theorem madiLock_within (hW : Sub [.madi, .regs] Ω) {p : Nat} {ch56 : Bool} (h : Within Ω a s) : Within Ω a (madiLock p ch56 s) := by
  unfold madiLock
  extract_lets v1 s1 s2
  clear_value v1
  have h1 : Within Ω a s1 := by
    unfold s1
    repeat' first
      | with_reducible assumption
      | with_reducible apply State.setFld_within (hW.of (by decide))
      | with_reducible apply State.bump_within (hW.of (by decide))
      | with_reducible apply State.updMadi_within (hW.of (by decide))
      | with_reducible refine Within.ite (fun _ => ?_) (fun _ => ?_)
  clear_value s1
  have h2 : Within Ω a s2 := by
    unfold s2
    repeat' first
      | with_reducible assumption
      | with_reducible apply State.setFld_within (hW.of (by decide))
  clear_value s2
  repeat' first
    | with_reducible assumption
    | with_reducible apply State.setFld_within (hW.of (by decide))
    | with_reducible apply State.bump_within (hW.of (by decide))
    | with_reducible apply State.updMadi_within (hW.of (by decide))
    | with_reducible refine Within.ite (fun _ => ?_) (fun _ => ?_)

theorem execMadiLock_within (hW : Sub [.madi, .regs] Ω) {port : Nat} {ch56 : Bool} (h : Within Ω a s) : WithinOut Ω a (execMadiLock port ch56 s) := by
  unfold execMadiLock
  repeat' first
    | with_reducible assumption
    | with_reducible apply madiLock_within (hW.of (by decide))
    | with_reducible apply WithinOut.next

theorem madiUnlock_within (hW : Sub [.hif, .out, .regs] Ω) {p : Nat} (h : Within Ω a s) : Within Ω a (madiUnlock p s) := by
  unfold madiUnlock
  repeat' first
    | with_reducible assumption
    | with_reducible apply State.setFld_within (hW.of (by decide))
    | with_reducible apply raiseFld_within (hW.of (by decide))
    | with_reducible refine Within.ite (fun _ => ?_) (fun _ => ?_)

theorem execMadiLockLoss_within (hW : Sub [.hif, .out, .regs] Ω) {port : Nat} (h : Within Ω a s) : WithinOut Ω a (execMadiLockLoss port s) := by
  unfold execMadiLockLoss
  repeat' first
    | with_reducible assumption
    | with_reducible apply madiUnlock_within (hW.of (by decide))
    | with_reducible apply WithinOut.next

theorem madiCtlWritten_within (hW : Sub [.madi, .regs] Ω) {p : Nat} (h : Within Ω a s) : Within Ω a (madiCtlWritten p s) := by
  unfold madiCtlWritten
  extract_lets s1
  have h1 : Within Ω a s1 := by
    unfold s1
    repeat' first
      | with_reducible assumption
      | with_reducible apply State.setFld_within (hW.of (by decide))
      | with_reducible apply State.updMadi_within (hW.of (by decide))
      | with_reducible refine Within.ite (fun _ => ?_) (fun _ => ?_)
  clear_value s1
  repeat' first
    | with_reducible assumption
    | with_reducible apply State.setFld_within (hW.of (by decide))
    | with_reducible apply State.updMadi_within (hW.of (by decide))
    | with_reducible refine Within.ite (fun _ => ?_) (fun _ => ?_)

theorem madiHead_within (hW : Sub [.flash, .flc, .free, .hbm, .hif, .mq, .out, .pmu, .regs, .seed, .ump] Ω) {p k fuel : Nat} (h : Within Ω a s) : Within Ω a (madiHead p k fuel s).2 := by
  induction fuel generalizing s with
  | zero => exact h
  | succ fuel ih =>
    unfold madiHead
    dsimp only
    split
    · exact h
    split
    · exact h
    split
    · next e => exact portPop_within_pair (hW.of (by decide)) e h
    · next e =>
      split
      · exact ih (State.bump_within (hW.of (by decide)) (releaseEntry_within (hW.of (by decide)) (portPop_within_pair (hW.of (by decide)) e h)))
      · exact portPop_within_pair (hW.of (by decide)) e h

theorem madiHead_within_pair (hW : Sub [.flash, .flc, .free, .hbm, .hif, .mq, .out, .pmu, .regs, .seed, .ump] Ω) {p k fuel : Nat} {o : Option (Entry × Bool)} {t : State} (e : madiHead p k fuel s = (o, t)) (h : Within Ω a s) : Within Ω a t := by
  have := madiHead_within (hW.of (by decide)) (p := p) (k := k) (fuel := fuel) h; rwa [e] at this

theorem madiExamine_within (hW : Sub [.clk, .flash, .flc, .free, .hbm, .hif, .madi, .mq, .out, .pmu, .regs, .seed, .time, .txHold, .ump] Ω) {p : Nat} (h : Within Ω a s) : Within Ω a (madiExamine p s) := by
  unfold madiExamine
  extract_lets v1 v2 s1 v3 s2 v4
  clear_value v1 v2 v3 v4
  have h1 : Within Ω a s1 := by
    unfold s1
    repeat' first
      | with_reducible assumption
      | with_reducible apply State.bump_within (hW.of (by decide))
      | with_reducible apply State.emit_within (hW.of (by decide))
      | with_reducible apply advanceTo_within (hW.of (by decide))
      | with_reducible apply reap_within (hW.of (by decide))
  clear_value s1
  have h2 : Within Ω a s2 := by
    unfold s2
    repeat' first
      | with_reducible assumption
      | with_reducible apply State.bump_within (hW.of (by decide))
      | with_reducible apply State.emit_within (hW.of (by decide))
      | with_reducible apply advanceTo_within (hW.of (by decide))
      | with_reducible apply reap_within (hW.of (by decide))
      | with_reducible apply holdUntil_within (hW.of (by decide))
      | with_reducible apply State.updMadi_within (hW.of (by decide))
  clear_value s2
  repeat' first
    | with_reducible assumption
    | with_reducible apply State.bump_within (hW.of (by decide))
    | with_reducible apply State.emit_within (hW.of (by decide))
    | with_reducible apply advanceTo_within (hW.of (by decide))
    | with_reducible apply reap_within (hW.of (by decide))
    | with_reducible apply holdUntil_within (hW.of (by decide))
    | with_reducible apply State.updMadi_within (hW.of (by decide))
    | with_reducible apply madiHead_within (hW.of (by decide))
    | refine madiHead_within_pair (hW.of (by decide)) (by assumption) ?_
    | with_reducible refine Within.ite (fun _ => ?_) (fun _ => ?_)
    | exact fun _ hc => hc
    | extract_lets
    | split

| What you need to do |
Scan the records above for the word "regs". Show each line in which it appears.

| Written solution |
theorem madiLock_within (hW : Sub [.madi, .regs] Ω) {p : Nat} {ch56 : Bool} (h : Within Ω a s) : Within Ω a (madiLock p ch56 s) := by
theorem execMadiLock_within (hW : Sub [.madi, .regs] Ω) {port : Nat} {ch56 : Bool} (h : Within Ω a s) : WithinOut Ω a (execMadiLock port ch56 s) := by
theorem madiUnlock_within (hW : Sub [.hif, .out, .regs] Ω) {p : Nat} (h : Within Ω a s) : Within Ω a (madiUnlock p s) := by
theorem execMadiLockLoss_within (hW : Sub [.hif, .out, .regs] Ω) {port : Nat} (h : Within Ω a s) : WithinOut Ω a (execMadiLockLoss port s) := by
theorem madiCtlWritten_within (hW : Sub [.madi, .regs] Ω) {p : Nat} (h : Within Ω a s) : Within Ω a (madiCtlWritten p s) := by
theorem madiHead_within (hW : Sub [.flash, .flc, .free, .hbm, .hif, .mq, .out, .pmu, .regs, .seed, .ump] Ω) {p k fuel : Nat} (h : Within Ω a s) : Within Ω a (madiHead p k fuel s).2 := by
theorem madiHead_within_pair (hW : Sub [.flash, .flc, .free, .hbm, .hif, .mq, .out, .pmu, .regs, .seed, .ump] Ω) {p k fuel : Nat} {o : Option (Entry × Bool)} {t : State} (e : madiHead p k fuel s = (o, t)) (h : Within Ω a s) : Within Ω a t := by
theorem madiExamine_within (hW : Sub [.clk, .flash, .flc, .free, .hbm, .hif, .madi, .mq, .out, .pmu, .regs, .seed, .time, .txHold, .ump] Ω) {p : Nat} (h : Within Ω a s) : Within Ω a (madiExamine p s) := by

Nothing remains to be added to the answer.